The context of the teal/black shape analogy in the article is an explanation of how "modern AIs aren't really designed so much as grown or evolved" with the putative consequence that "there are many, many, many different complex architectures that are consistent with behaving 'properly' in the training environment, and most of them don't resemble the thing the programmers had in mind".
Set aside the question of superintelligence for the moment. Is this true as a description of "modern AIs", e.g., image classifiers? That's not actually clear to me.
It is true that adversarially robust image classification isn't a solved problem, despite efforts: it's usually possible (using the same kind of gradient-based optimization used to train the classifiers themselves) to successfully search for "adversarial examples" that machines classify differently than humans, which isn't what the programmers had in mind.
But Ilyas et al. 2019 famously showed that adversarial examples are often due to "non-robust" features that are doing predictive work, but which are counterintuitive to humans. That would be an example of our data pointing at, as you say, an "underlying simplicity of which we are unaware".

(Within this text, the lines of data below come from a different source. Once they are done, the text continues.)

-- ==== Sys2Proof/Tests/Slice0.lean ====
section
/-!
SUPPORT. Tests: ill-formed terms that are refused, each constructor decoded from a word written out from the tables of
30_encoding.md, single steps with the results of spec/95_test_vectors.md, and one witness of the hypotheses of each
statement.
-/

namespace Sys2Proof.Tests

open Sys2Proof Sys2Proof.Machine

set_option Elab.async false

/-! ### Ill-formed terms -/

theorem test_wf_run8_zero : (Instr.run8 0 5).wf = false := by decide
theorem test_wf_run4_zero : (Instr.run4 0 1 2).wf = false := by decide
theorem test_wf_abs8_two : (Instr.abs8 2).wf = false := by decide
theorem test_wf_abs4_two : (Instr.abs4 2).wf = false := by decide
theorem test_wf_lit_marker : (Instr.pcxLit 0xC0).wf = false := by decide

/-! ### Decoding: the words of the tables of R100, R102, R106, R107 -/

theorem test_decode_palLoad : decodeCommand 0x00000601 = .ok (.palLoad 6) := by decide
theorem test_decode_pcxEgaLoad : decodeCommand 0x00000002 = .ok .pcxEgaLoad := by decide
theorem test_decode_bmpDecodeRaw : decodeCommand 0x00000010 = .ok .bmpDecodeRaw := by decide
theorem test_decode_bmpDecodeRle8 : decodeCommand 0x00000011 = .ok .bmpDecodeRle8 := by decide
theorem test_decode_bmpDecodeRle4 : decodeCommand 0x00000012 = .ok .bmpDecodeRle4 := by decide
theorem test_decode_bmpEncode : decodeCommand 0x00000018 = .ok .bmpEncode := by decide
theorem test_decode_tgaDecodeRaw : decodeCommand 0x00000020 = .ok .tgaDecodeRaw := by decide
theorem test_decode_tgaDecodeRle : decodeCommand 0x00000021 = .ok .tgaDecodeRle := by decide
theorem test_decode_tgaEncode : decodeCommand 0x00000028 = .ok .tgaEncode := by decide
theorem test_decode_pcxDecode : decodeCommand 0xFFFFFF30 = .ok .pcxDecode := by decide
theorem test_decode_reserved : decodeCommand 0x00000013 = .error (.reservedOp 0x13) := by decide
theorem test_decode_eolRle8 : decodeRle8 0x00 0x00 = .eolRle8 := by decide
theorem test_decode_eobRle8 : decodeRle8 0x00 0x01 = .eobRle8 := by decide
theorem test_decode_deltaRle8 : decodeRle8 0x00 0x02 = .deltaRle8 := by decide
theorem test_decode_abs8 : decodeRle8 0x00 0x03 = .abs8 3 := by decide
theorem test_decode_run8 : decodeRle8 0x01 0x00 = .run8 1 0 := by decide
theorem test_decode_eolRle4 : decodeRle4 0x00 0x00 = .eolRle4 := by decide
theorem test_decode_eobRle4 : decodeRle4 0x00 0x01 = .eobRle4 := by decide
theorem test_decode_deltaRle4 : decodeRle4 0x00 0x02 = .deltaRle4 := by decide
theorem test_decode_abs4 : decodeRle4 0x00 0xFF = .abs4 255 := by decide
theorem test_decode_run4 : decodeRle4 0x03 0x12 = .run4 3 1 2 := by decide
theorem test_decode_pcxRep : decodePcx 0b11000010 = .pcxRep 2 := by decide
theorem test_decode_pcxLit : decodePcx 0b10111111 = .pcxLit 0xBF := by decide
theorem test_decode_tgaRun : decodeTga 0b11111111 = .tgaRun 127 := by decide
theorem test_decode_tgaRaw : decodeTga 0b00000001 = .tgaRaw 1 := by decide

/-- An odd absolute run is padded (R104); the notation of R130. -/
theorem test_asm_abs8 : asmBytes (.abs8 [1, 2, 3]) = [0x00, 0x03, 1, 2, 3, 0] := by decide

/-- Vector RLE-10: five nibbles take three bytes and one of padding. -/
theorem test_asm_abs4 : asmBytes (.abs4 [0xA, 0xB, 0xC, 0xD, 0xE]) = [0x00, 0x05, 0xAB, 0xCD, 0xE0, 0x00] := by decide

/-! ### Small machines -/

/-- An idle machine: SRC at 0 holds `src`; PIX, at 0x10000, fits the image exactly; OUT is at 0x20000. -/
def machine (fmt w h : Word) (src : List Byte) : State :=
  { State.reset with
    mem := Memory.writeBytes [] 0 src
    memStart := Memory.writeBytes [] 0 src
    csr := { HostRegs.reset with
      srcLen := BitVec.ofNat 32 src.length
      pixBase := 0x10000
      pixCap := w * h * 4
      outBase := 0x20000
      outCap := 64
      width := w
      height := h
      fmt := fmt } }

/-- The palette of section 2 of the vectors, its entries 0 to 4: entry `i` is blue `i`. -/
def withPalette (n : Word) (s : State) : State :=
  { s with
    pal := [(0, 0xFF000000), (1, 0xFF000001), (2, 0xFF000002), (3, 0xFF000003), (4, 0xFF000004)]
    palCount := n }

/-- In the loop `ph` of the command with opcode `cmd`. -/
def inLoop (cmd : Word) (ph : Phase) (s : State) : State :=
  { s with csr := { s.csr with cmd := cmd }, status := statusBusy, phase := ph }

/-- With the cursor at `(x, y)`. -/
def cursorAt (x y : Cursor) (s : State) : State := { s with x := x, y := y }

/-- With the image `pixels`, canonical order, in PIX. -/
def withImage (pixels : List Pixel) (s : State) : State :=
  { s with mem := s.mem.writeBytes 0x10000 (pixels.flatMap wordBytes) }

/-- A field of the next state. -/
def field {α : Type} (f : State → α) (o : Host.Outcome State Fault Refusal) : Option α :=
  match o with
  | .next t => some (f t)
  | _ => none

/-- The first `n` pixels of row 0. -/
def row0 (n : Nat) (s : State) : List Pixel := (List.range n).map (fun x => pixelAt s x 0)

/-- `n` output bytes. -/
def output (n : Nat) (s : State) : List Byte := s.mem.bytesAt 0x20000 n

/-- An RLE8 decode in its loop, `w` by `h` pixels. -/
def rle8 (w h : Word) (src : List Byte) : State := inLoop 0x11 .rle8 (withPalette 5 (machine 8 w h src))

/-- An RLE4 decode in its loop. -/
def rle4 (w h : Word) (src : List Byte) : State := inLoop 0x12 .rle4 (withPalette 5 (machine 4 w h src))

/-- A TGA RLE decode of 24-bit samples in its loop. -/
def tga24 (w h : Word) (src : List Byte) : State := inLoop 0x21 .tga (machine 24 w h src)

/-- A PCX decode in its loop: 8 bits, one plane of `w` bytes, ENCODING `enc`. -/
def pcx8 (enc w h : Word) (src : List Byte) : State :=
  let s := inLoop 0x30 .pcx (machine 8 w h src)
  { s with csr := { s.csr with pcxCfg := enc * 0x1000000 + 0x10000 + w } }

/-- The same as a PCX decode of three 8-bit planes, which needs no second pass. -/
def pcx24 (enc w h : Word) (src : List Byte) : State :=
  let s := inLoop 0x30 .pcx (machine 8 w h src)
  { s with csr := { s.csr with pcxCfg := enc * 0x1000000 + 0x30000 + w } }

/-- An encoder's machine: ENC_CFG as given. -/
def encoder (cfg w h : Word) (pixels : List Pixel) : State :=
  let s := machine 0 w h []
  withImage pixels { s with csr := { s.csr with encCfg := cfg } }

/-! ### Single steps, results from spec/95_test_vectors.md -/

/-- R301 example of R300: format 1, two entries. -/
theorem test_palLoad : field (fun t => (t.pal, t.srcPos, t.status))
    (exec (.palLoad 1) { machine 0 0 0 [0, 0, 0, 0, 0xFF, 0xFF, 0xFF, 0] with palCount := 2 }) =
    some ([(0, 0xFF000000), (1, 0xFFFFFFFF)], 8, 0x002) := by decide +kernel

/-- PAL_LOAD with fewer bytes than its entries: ReadError (R300). -/
theorem test_palLoad_short : field (fun t => (t.pal, t.srcPos, t.status))
    (exec (.palLoad 1) { machine 0 0 0 [0, 0, 0, 0, 0xFF, 0xFF, 0xFF] with palCount := 2 }) =
    some ([], 0, 0x202) := by decide +kernel

/-- An all-zero header palette with VERSION 5 takes the built-in one (R304, R305). -/
theorem test_pcxEgaLoad : field (fun t => (cellGet? t.pal 1, cellGet? t.pal 15, t.palCount, t.srcPos))
    (exec .pcxEgaLoad
      (let s := machine 0 0 0 (List.replicate 48 0)
       { s with csr := { s.csr with pcxAux := 0x50000 } })) =
    some (some 0xFF0000AA, some 0xFFFFFFFF, 16, 48) := by decide +kernel

/-- Vector S1-a, cut to one column: the first stored row is the bottom one. -/
theorem test_bmpDecodeRaw : field (fun t => (pixelAt t 0 0, pixelAt t 0 1, t.status, t.srcPos))
    (exec .bmpDecodeRaw (machine 24 1 2 [1, 2, 3, 0, 7, 8, 9, 0])) =
    some (0xFF090807, 0xFF030201, 0x002, 8) := by decide +kernel

/-- Vector RLE-5: the start row is HEIGHT-1 and every pixel is FILL (R192). -/
theorem test_bmpDecodeRle8 : field (fun t => (t.x, t.y, row0 2 t, t.phase))
    (exec .bmpDecodeRle8 (withPalette 5 (machine 8 2 2 [0, 1]))) =
    some (0, 1, [0xFF000000, 0xFF000000], .rle8) := by decide +kernel

/-- Vector RLE-14: RLE4 with depth 8 is FileCorrupted (gate b of R151). -/
theorem test_bmpDecodeRle4_gate : field (fun t => t.status)
    (exec .bmpDecodeRle4 (withPalette 5 (machine 8 2 2 [0, 1]))) = some 0x402 := by decide +kernel

/-- A top-down RLE4 decode starts at row 0 (R51, R181). -/
theorem test_bmpDecodeRle4 : field (fun t => (t.y, t.phase))
    (exec .bmpDecodeRle4 (withPalette 5 (machine 0x104 2 2 [0, 1]))) = some (0, .rle4) := by decide +kernel

/-- Vector BE-7: the literal stops before a pair; its image is `g(1), g(2), g(3), g(3)`. -/
theorem test_bmpEncode_rle : field (fun t => (output 10 t, t.outLen))
    (exec .bmpEncode (encoder 0x108 4 1 [0xFF010101, 0xFF020202, 0xFF030303, 0xFF030303])) =
    some ([1, 1, 1, 2, 2, 3, 0, 0, 0, 1], 10) := by decide +kernel

/-- Vector BE-2: luma 76, 149, 29 and one pad byte. -/
theorem test_bmpEncode_gray : field (fun t => (output 4 t, t.outLen))
    (exec .bmpEncode (encoder 8 3 1 [0xFFFF0000, 0xFF00FF00, 0xFF0000FF])) =
    some ([0x4C, 0x95, 0x1D, 0], 4) := by decide +kernel

/-- Vector TD-1. -/
theorem test_tgaDecodeRaw : field (fun t => (row0 2 t, t.srcPos, t.pixDone, t.resultDepth))
    (exec .tgaDecodeRaw (machine 24 2 1 [1, 2, 3, 4, 5, 6])) =
    some ([0xFF030201, 0xFF060504], 6, 2, 24) := by decide +kernel

/-- Vector TD-13: a short payload leaves the samples before the cut. -/
theorem test_tgaDecodeRaw_short : field (fun t => (row0 1 t, t.srcPos, t.pixDone, t.status))
    (exec .tgaDecodeRaw (machine 24 2 1 [1, 2, 3, 4, 5])) = some ([0xFF030201], 3, 1, 0x202) := by decide +kernel

theorem test_tgaDecodeRle : field (fun t => (t.pixK, t.phase))
    (exec .tgaDecodeRle { machine 24 2 1 [0x81, 1, 2, 3] with pixK := 9 }) = some (0, .tga) := by decide +kernel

I'm saying that's a different problem than a counting argument over putative "many, many, many different complex architectures that are consistent with behaving 'properly' in the training environment", which is what the black/teal shape analogy seems to be getting at. (There are many, many, many different parametrizations that are consistent with behaving properly in training, but I'm claiming that the singular learning theory story explains why that might not be a problem, if they all compute similar functions.)
When someone uses the phrase "costly signal", I think it's germane and not an isolated demand for rigor to point out that in the standard academic meaning of the term, it's a requirement that honest actors have an easier time paying the cost than dishonest actors.
That is: I'm not saying you were bluffing; I'm saying that, logically, if you're going to claim that costly signals make your claim trustworthy (which is how I interpreted your remarks about "a method of rendering a more costly signal"; my apologies if I misread that), you should have some sort of story for why a dishonest actor couldn't send the same signal. I think this is a substantive technical point; the possibility of being stuck in a pooling equilibrium with other agents who could send the same signals as you for different reasons is definitely frustrating, but not talking about it doesn't make the situation go away.
I agree that you're free to ignore my comments. It's a busy, busy world that may not last much longer; it makes sense that people to have better things to do with their lives than respond to every blog comment making a technical point about game theory. In general, I hope for my comments to provide elucidation to third parties reading the thread, not just the person I'm replying to, so when an author has a policy of ignoring me, that doesn't necessarily make responding to their claims on a public forum a waste of my time.